That post also made me realize we need to be much better with what she likes to steal (shoes and gloves/hats off our table). :afraid:


----------



## MollyMuiMa (Oct 13, 2012)

I can only say that if you have given in, and gave her a treat after she did this..........you have rewarded the behavior LOL! "OH BOY! If I scratch on this I'll get a treat!" I don't know how to stop it other than ignoring it by saying nothing (no scolding or talking) and just turning around and walking out of the kitchen, hoping that eventually she gets the hint that there is no reward for that behavior .......:dontknow:


----------



## Mufar42 (Jan 1, 2017)

LOL been there and still occasionally. Not the scratching though but the nose surfing and grabbing off the counter. Renn has pretty much learned not yours, when his nose goes on the counter its eh not yours, then I Renn but with our boxer we put our shake cos not he counter, a empty soda can with precisely 13 pennies taped shut. When his nose would go on the counter the can would fall and he didn't like the noise. I could leave a steak there and the boxer won't touch it, of course I wouldn't tempt fate either. LOL I can now leave my shoes my the door and my husband has several pairs of slippers and he will no longer grab n run. Now I am mostly about and when I have to leave the house he goes into his crate. He does have one problem and that is socks. Now we are very good not leaving them out but he will grab one from the dryer as I'm sorting or even reach in the hamper and will quickly swallow it. I didn't even realize this until I found sock # 3 all thrown up. He got one after that but now we have a baby gate on laundry room and my daughter keeps her hamper in her closet. So hopefully he will grow out of this.


----------



## twyla (Apr 28, 2010)

My Pia will scratch the heck out of empty water bowl as a cue for me to fill it up. Pia makes quite the racket starting with the empty glass bowl and the starts scratching the plastic tray the bowl is in if I didn't hear her when she scratched the bowl. I guess I reward her behavior because I refill the bowl.


----------



## lily cd re (Jul 23, 2012)

Lily is an unrepentant counter surfer and will never change since she has rewarded herself too many times. Since she was already well established as a counter thief when Javelin joined the family and I didn't want that from him I took very definitive aversive steps to stop him as soon as I saw that his nose could appear above the surface of the counter with his four on the floor I sat at my kitchen island armed with a 20 oz. soda bottle with pennies in it and when I saw his nose I winged it at him and beaned him on the head, not hard enough to hurt him as it bounced right off but definitively enough to make an impression on him. He rarely even looks at the counters and it really only took that one time to make him understand. He also respects hearing the bottle shaking so the perfect timing connecting the bottle bouncing off his head and the clatter of the coins functioned the way some one off learning experiences in nature work. He actually now has coupled the phrase "Want the pennies?" with understanding he should stop what he is doing. Think this thing I ate made me super sick and look at the orange and black stuff I just puked up, never eating anything that looks like that again (this is the situation of butterflies like the unpalatable monarch and its mimics where the mimics benefit if a bird eats a monarch first and learns from that one experience not to eat that patterned looking butterfly again ever).

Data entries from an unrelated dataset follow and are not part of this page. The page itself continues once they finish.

-- ==== Sys2Proof/Laws/State.lean ====
section
/-! SUPPORT. What each named update of the state leaves in each field: one lemma per field per update. -/

namespace Sys2Proof.Machine

@[simp] theorem State.emit_params (st : Status) (out : List Byte) (s : State) :
    (s.emit st out).params = s.params := rfl
@[simp] theorem State.emit_cmdIn (st : Status) (out : List Byte) (s : State) :
    (s.emit st out).cmdIn = s.cmdIn := rfl
@[simp] theorem State.emit_respOut (st : Status) (out : List Byte) (s : State) :
    (s.emit st out).respOut = s.respOut ++ responseFrame st out := rfl
@[simp] theorem State.emit_RESET (st : Status) (out : List Byte) (s : State) :
    (s.emit st out).RESET = s.RESET := rfl
@[simp] theorem State.emit_S (st : Status) (out : List Byte) (s : State) :
    (s.emit st out).S = s.S := rfl
@[simp] theorem State.emit_KVALID (st : Status) (out : List Byte) (s : State) :
    (s.emit st out).KVALID = s.KVALID := rfl
@[simp] theorem State.emit_C2V (st : Status) (out : List Byte) (s : State) :
    (s.emit st out).C2V = s.C2V := rfl
@[simp] theorem State.emit_V2C (st : Status) (out : List Byte) (s : State) :
    (s.emit st out).V2C = s.V2C := rfl
@[simp] theorem State.emit_TVALID (st : Status) (out : List Byte) (s : State) :
    (s.emit st out).TVALID = s.TVALID := rfl
@[simp] theorem State.emit_FB (st : Status) (out : List Byte) (s : State) :
    (s.emit st out).FB = s.FB := rfl
@[simp] theorem State.emit_KS (st : Status) (out : List Byte) (s : State) :
    (s.emit st out).KS = s.KS := rfl
@[simp] theorem State.emit_CUR (st : Status) (out : List Byte) (s : State) :
    (s.emit st out).CUR = s.CUR := rfl
@[simp] theorem State.emit_AVAR (st : Status) (out : List Byte) (s : State) :
    (s.emit st out).AVAR = s.AVAR := rfl
@[simp] theorem State.emit_AVALID (st : Status) (out : List Byte) (s : State) :
    (s.emit st out).AVALID = s.AVALID := rfl
@[simp] theorem State.emit_H (st : Status) (out : List Byte) (s : State) :
    (s.emit st out).H = s.H := rfl
@[simp] theorem State.emit_HBUF (st : Status) (out : List Byte) (s : State) :
    (s.emit st out).HBUF = s.HBUF := rfl
@[simp] theorem State.emit_HBUFN (st : Status) (out : List Byte) (s : State) :
    (s.emit st out).HBUFN = s.HBUFN := rfl
@[simp] theorem State.emit_HLEN (st : Status) (out : List Byte) (s : State) :
    (s.emit st out).HLEN = s.HLEN := rfl
@[simp] theorem State.emit_HSTATE (st : Status) (out : List Byte) (s : State) :
    (s.emit st out).HSTATE = s.HSTATE := rfl
@[simp] theorem State.emit_opens (st : Status) (out : List Byte) (s : State) :
    (s.emit st out).opens = s.opens := rfl

@[simp] theorem State.withCmdIn_params (rest : List Byte) (s : State) :
    (s.withCmdIn rest).params = s.params := rfl
@[simp] theorem State.withCmdIn_cmdIn (rest : List Byte) (s : State) :
    (s.withCmdIn rest).cmdIn = rest := rfl
@[simp] theorem State.withCmdIn_respOut (rest : List Byte) (s : State) :
    (s.withCmdIn rest).respOut = s.respOut := rfl
@[simp] theorem State.withCmdIn_RESET (rest : List Byte) (s : State) :
    (s.withCmdIn rest).RESET = s.RESET := rfl
@[simp] theorem State.withCmdIn_S (rest : List Byte) (s : State) :
    (s.withCmdIn rest).S = s.S := rfl
@[simp] theorem State.withCmdIn_KVALID (rest : List Byte) (s : State) :
    (s.withCmdIn rest).KVALID = s.KVALID := rfl
@[simp] theorem State.withCmdIn_C2V (rest : List Byte) (s : State) :
    (s.withCmdIn rest).C2V = s.C2V := rfl
@[simp] theorem State.withCmdIn_V2C (rest : List Byte) (s : State) :
    (s.withCmdIn rest).V2C = s.V2C := rfl
@[simp] theorem State.withCmdIn_TVALID (rest : List Byte) (s : State) :
    (s.withCmdIn rest).TVALID = s.TVALID := rfl
@[simp] theorem State.withCmdIn_FB (rest : List Byte) (s : State) :
    (s.withCmdIn rest).FB = s.FB := rfl
@[simp] theorem State.withCmdIn_KS (rest : List Byte) (s : State) :
    (s.withCmdIn rest).KS = s.KS := rfl
@[simp] theorem State.withCmdIn_CUR (rest : List Byte) (s : State) :
    (s.withCmdIn rest).CUR = s.CUR := rfl
@[simp] theorem State.withCmdIn_AVAR (rest : List Byte) (s : State) :
    (s.withCmdIn rest).AVAR = s.AVAR := rfl
@[simp] theorem State.withCmdIn_AVALID (rest : List Byte) (s : State) :
    (s.withCmdIn rest).AVALID = s.AVALID := rfl
@[simp] theorem State.withCmdIn_H (rest : List Byte) (s : State) :
    (s.withCmdIn rest).H = s.H := rfl
@[simp] theorem State.withCmdIn_HBUF (rest : List Byte) (s : State) :
    (s.withCmdIn rest).HBUF = s.HBUF := rfl
@[simp] theorem State.withCmdIn_HBUFN (rest : List Byte) (s : State) :
    (s.withCmdIn rest).HBUFN = s.HBUFN := rfl
@[simp] theorem State.withCmdIn_HLEN (rest : List Byte) (s : State) :
    (s.withCmdIn rest).HLEN = s.HLEN := rfl
@[simp] theorem State.withCmdIn_HSTATE (rest : List Byte) (s : State) :
    (s.withCmdIn rest).HSTATE = s.HSTATE := rfl
@[simp] theorem State.withCmdIn_opens (rest : List Byte) (s : State) :
    (s.withCmdIn rest).opens = s.opens := rfl

@[simp] theorem State.loadSchedule_params (T : Vector Word 44) (s : State) :
    (s.loadSchedule T).params = s.params := rfl
@[simp] theorem State.loadSchedule_cmdIn (T : Vector Word 44) (s : State) :
    (s.loadSchedule T).cmdIn = s.cmdIn := rfl
@[simp] theorem State.loadSchedule_respOut (T : Vector Word 44) (s : State) :
    (s.loadSchedule T).respOut = s.respOut := rfl
@[simp] theorem State.loadSchedule_RESET (T : Vector Word 44) (s : State) :
    (s.loadSchedule T).RESET = s.RESET := rfl
@[simp] theorem State.loadSchedule_S (T : Vector Word 44) (s : State) :
    (s.loadSchedule T).S = T := rfl
@[simp] theorem State.loadSchedule_KVALID (T : Vector Word 44) (s : State) :
    (s.loadSchedule T).KVALID = true := rfl
@[simp] theorem State.loadSchedule_C2V (T : Vector Word 44) (s : State) :
    (s.loadSchedule T).C2V = s.C2V := rfl
@[simp] theorem State.loadSchedule_V2C (T : Vector Word 44) (s : State) :
    (s.loadSchedule T).V2C = s.V2C := rfl
@[simp] theorem State.loadSchedule_TVALID (T : Vector Word 44) (s : State) :
    (s.loadSchedule T).TVALID = s.TVALID := rfl
@[simp] theorem State.loadSchedule_FB (T : Vector Word 44) (s : State) :
    (s.loadSchedule T).FB = s.FB := rfl
@[simp] theorem State.loadSchedule_KS (T : Vector Word 44) (s : State) :
    (s.loadSchedule T).KS = s.KS := rfl
@[simp] theorem State.loadSchedule_CUR (T : Vector Word 44) (s : State) :
    (s.loadSchedule T).CUR = s.CUR := rfl
@[simp] theorem State.loadSchedule_AVAR (T : Vector Word 44) (s : State) :
    (s.loadSchedule T).AVAR = s.AVAR := rfl
@[simp] theorem State.loadSchedule_AVALID (T : Vector Word 44) (s : State) :
    (s.loadSchedule T).AVALID = false := rfl
@[simp] theorem State.loadSchedule_H (T : Vector Word 44) (s : State) :
    (s.loadSchedule T).H = s.H := rfl
@[simp] theorem State.loadSchedule_HBUF (T : Vector Word 44) (s : State) :
    (s.loadSchedule T).HBUF = s.HBUF := rfl
@[simp] theorem State.loadSchedule_HBUFN (T : Vector Word 44) (s : State) :
    (s.loadSchedule T).HBUFN = s.HBUFN := rfl
@[simp] theorem State.loadSchedule_HLEN (T : Vector Word 44) (s : State) :
    (s.loadSchedule T).HLEN = s.HLEN := rfl
@[simp] theorem State.loadSchedule_HSTATE (T : Vector Word 44) (s : State) :
    (s.loadSchedule T).HSTATE = s.HSTATE := rfl
@[simp] theorem State.loadSchedule_opens (T : Vector Word 44) (s : State) :
    (s.loadSchedule T).opens = s.opens := rfl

As to scratching at the stainless that would wildly annoy me too. Maybe spray some bitter apple to see if that discourages her.


----------



## Mufar42 (Jan 1, 2017)

The trainer we took the boxer too taught us the pennie trick only he uses a light aluminum can with 13 pennies, all taped up. WE also there it and our boxer doesn't dream about counter surfing but your right once they reward themselves a few times you may never break the habit. My neighbors poodles are causing lots of trouble now when left alone, they seek to destroy whatever it left out, pill bottles, leather boots, magazines, cake, steak. They try putting everything away now but they seem to always find something, pastime her pantry door was not closed tightly and they opened it found their treats etc.. They had overnight guests and told them to be sure to close the bedroom door, well they did but not tightly. I think she should start using the crate again or coffin them to one room. They do have their own bedroom, complete with a f all size bed, blanket so I think a baby gate could prove to be effective.


----------



## Moni (May 8, 2018)

One of the many things that makes me glad mine is a mini - counter surfing is off the table - haha. In the past I had one that was really smart about it - and many that never ever did it. My smarty pants Dalmatian only counter surfed when we were not home and then with a vengeance...never had the heart to booby trap him as the trainer suggested. I groomed my mini on the counter a few times and I think that also set a clear signal, that if anything it is NOT a fun place and super boring up there.


----------



## lily cd re (Jul 23, 2012)

Moni said:


> One of the many things that makes me glad mine is a mini - counter surfing is off the table - haha. In the past I had one that was really smart about it - and many that never ever did it. My smarty pants Dalmatian only counter surfed when we were not home and then with a vengeance...never had the heart to booby trap him as the trainer suggested. I groomed my mini on the counter a few times and I think that also set a clear signal, that if anything it is NOT a fun place and super boring up there.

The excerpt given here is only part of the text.